WORK TO COMPLETE: Only one span of the listing below should come back. It runs from the line with "match s.loans.due[p.cursor]? with" through the line with "def execPassVisit (s", and each of its lines must be reproduced exactly.

GIVEN RECORDS:
○ ○ ○

-- ==== Sys2Proof/Machine/LoanWatch.lean ====
section
/-! DEFINITION. The Loan Watch (chapter 7): the Due List, passes and their visits, the branch clock, the rebuild's
insertions, SET CLOCK. -/

namespace Sys2Proof.Machine

/-! ## The Due List (R127–R130, R136) -/

/-- How many entries stand before the place of a due minute: those due at or before it (R128). -/
def duePlace (l : List DueEntry) (due : Word) : Nat := (l.takeWhile (fun e => e.due.toNat ≤ due.toNat)).length

/-- A list with an entry put at a place. -/
def insertAt (l : List DueEntry) (n : Nat) (e : DueEntry) : List DueEntry := l.take n ++ e :: l.drop n

/-- A list without the entry at a place. -/
def removeAt (l : List DueEntry) (n : Nat) : List DueEntry := l.take n ++ l.drop (n + 1)

/-- An entry joins the Due List at its place by due minute; a running pass's cursor keeps its entries behind it (R128,
R136, log entry 12). -/
def Loans.insert (l : Loans) (i : RecIx) (due : Word) : Loans :=
  let n := duePlace l.due due
  { l with
    due := insertAt l.due n { key := i, due := due }
    pass := l.pass.map (fun p => if n < p.cursor then { p with cursor := p.cursor + 1 } else p) }

/-- A record's entry leaves the Due List, and the overdue count follows the level it leaves with; a record that has no
entry changes nothing (R129, R130, R136). When the entry was the last one visited, "behind the cursor" is judged from
then on by the last visited entry that remains, which is the model's choice (log entry 12). -/
def Loans.remove (l : Loans) (i : RecIx) (level : Nat) : Loans :=
  match l.due.findIdx? (fun e => e.key == i) with
  | none => l
  | some n =>
    { l with
      due := removeAt l.due n
      overdue := if 2 ≤ level then l.overdue - 1 else l.overdue
      pass := l.pass.map (fun p => if n < p.cursor then { p with cursor := p.cursor - 1 } else p) }

/-- The Due List inserts a record's entry. -/
def State.insertDue (s : State) (i : RecIx) (due : Word) : State := { s with loans := s.loans.insert i due }

/-- The Due List removes a record's entry, its level as the record holds it. -/
def State.removeDue (s : State) (i : RecIx) : State :=
  { s with loans := s.loans.remove i (s.key i).level.toNat }

/-- Every Due List room test counts the reservations as held places (R17, R85, R88). -/
def State.dueListFull (s : State) : Bool := Config.dueListSize ≤ s.loans.due.length + s.release.reservations

/-! ## Passes (R133–R135) -/

/-- A pass ends; a held minute event starts one ORDINARY pass at the current minute, which ends at once on an empty list
(R133, R135). -/
def Loans.endPass (l : Loans) : Loans :=
  if l.held && l.clockSet then
    { l with held := false
             pass := if l.due.isEmpty then none else some { minute := l.minute, full := false, cursor := 0 } }
  else { l with pass := none }

/-- A pass starts at the current minute; on an empty list it ends in the same event (R133). -/
def Loans.startPass (l : Loans) (full : Bool) : Loans :=
  if l.due.isEmpty then l.endPass else { l with pass := some { minute := l.minute, full := full, cursor := 0 } }

/-- The visit of an entry: the level and the announced level are written, the overdue count follows, and an announcement
is offered when it is owed (R134). -/
def State.visit (s : State) (p : Pass) (e : DueEntry) : State :=
  let r := s.key e.key
  let level := levelAt p.minute.toNat e.due.toNat s.params.grace s.params.escalation
  let announced := min r.announced.toNat level
  let overdue :=
    if r.level.toNat < 2 ∧ 2 ≤ level then s.loans.overdue + 1
    else if 2 ≤ r.level.toNat ∧ level < 2 then s.loans.overdue - 1 else s.loans.overdue
  let s := s.setKey e.key { r with level := BitVec.ofNat 4 level, announced := BitVec.ofNat 4 announced }
  let s := { s with loans := { s.loans with overdue := overdue, pass := some { p with cursor := p.cursor + 1 } } }
  if announcementOwed s.params level announced then
    s.offer (.loan e.key level (latenessOf p.minute.toNat e.due.toNat))
  else s

/-- The pass tests the entry after its cursor and visits it or ends (R134, R135). -/
def State.passStep (s : State) (p : Pass) : State :=
  match s.loans.due[p.cursor]? with
  | none => { s with loans := s.loans.endPass }
  | some e =>
    if !p.full && p.minute.toNat < e.due.toNat then { s with loans := s.loans.endPass } else s.visit p e

/-- PASS_VISIT (R134). -/
def execPassVisit (s : State) : Host.Outcome State Fault Refusal :=
  match s.loans.pass with
  | some p => done (s.passStep p).finish
  | none => done s

/-! ## The branch clock (R124–R126) -/

/-- A minute event: the second count returns to 0, the minute count rises and saturates, the Tally Unit gets its notice,
and with the clock set a pass starts or is held (R124, R125). While a rebuild runs with the clock not set, R125 does
nothing more and R138 has each minute event set the held flag. DESIGN CHOICE (log entry 37), unsafe: R125 is followed. -/
def State.minuteEvent (s : State) : State :=
  let minute : Word := if s.loans.minute = 0xFFFFFFFF then 0xFFFFFFFF else s.loans.minute + 1
  let s := { s with loans := { s.loans with second := 0, minute := minute } }.minuteNotice
  if !s.loans.clockSet then s
  else if s.loans.pass.isSome || s.loans.rebuild.isSome then { s with loans := { s.loans with held := true } }
  else { s with loans := s.loans.startPass false }

/-- SECOND_TICK: the second count rises; the tick at which it would reach 60 is the minute event (R124). -/
def execSecondTick (s : State) : Host.Outcome State Fault Refusal :=
  if s.loans.second + 1 < 60 then done { s with loans := { s.loans with second := s.loans.second + 1 } }
  else done s.minuteEvent

/-- MINUTE_EVENT: the tick at which the seconds reach 60; it is due only with the second count at 59 (R124, R125, log
entry 5). -/
def execMinuteEvent (s : State) : Host.Outcome State Fault Refusal :=
  if s.loans.second = 59 then done s.minuteEvent else done s

/-- SET CLOCK: minute count, seconds and set flag; a running pass is abandoned, the held flag cleared, and a FULL pass
starts (R126). -/
def beginSetClock (o : Order) (s : State) : State :=
  let l := { s.loans with minute := word o.byte 8, second := 0, clockSet := true, pass := none, held := false }
  { s with loans := l.startPass true }.writeResult o.cell { code := .ok }

end Sys2Proof.Machine
end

○ ○ ○

RESULT:
  match s.loans.due[p.cursor]? with
  | none => { s with loans := s.loans.endPass }
  | some e =>
    if !p.full && p.minute.toNat < e.due.toNat then { s with loans := s.loans.endPass } else s.visit p e

/-- PASS_VISIT (R134). -/
def execPassVisit (s : State) : Host.Outcome State Fault Refusal :=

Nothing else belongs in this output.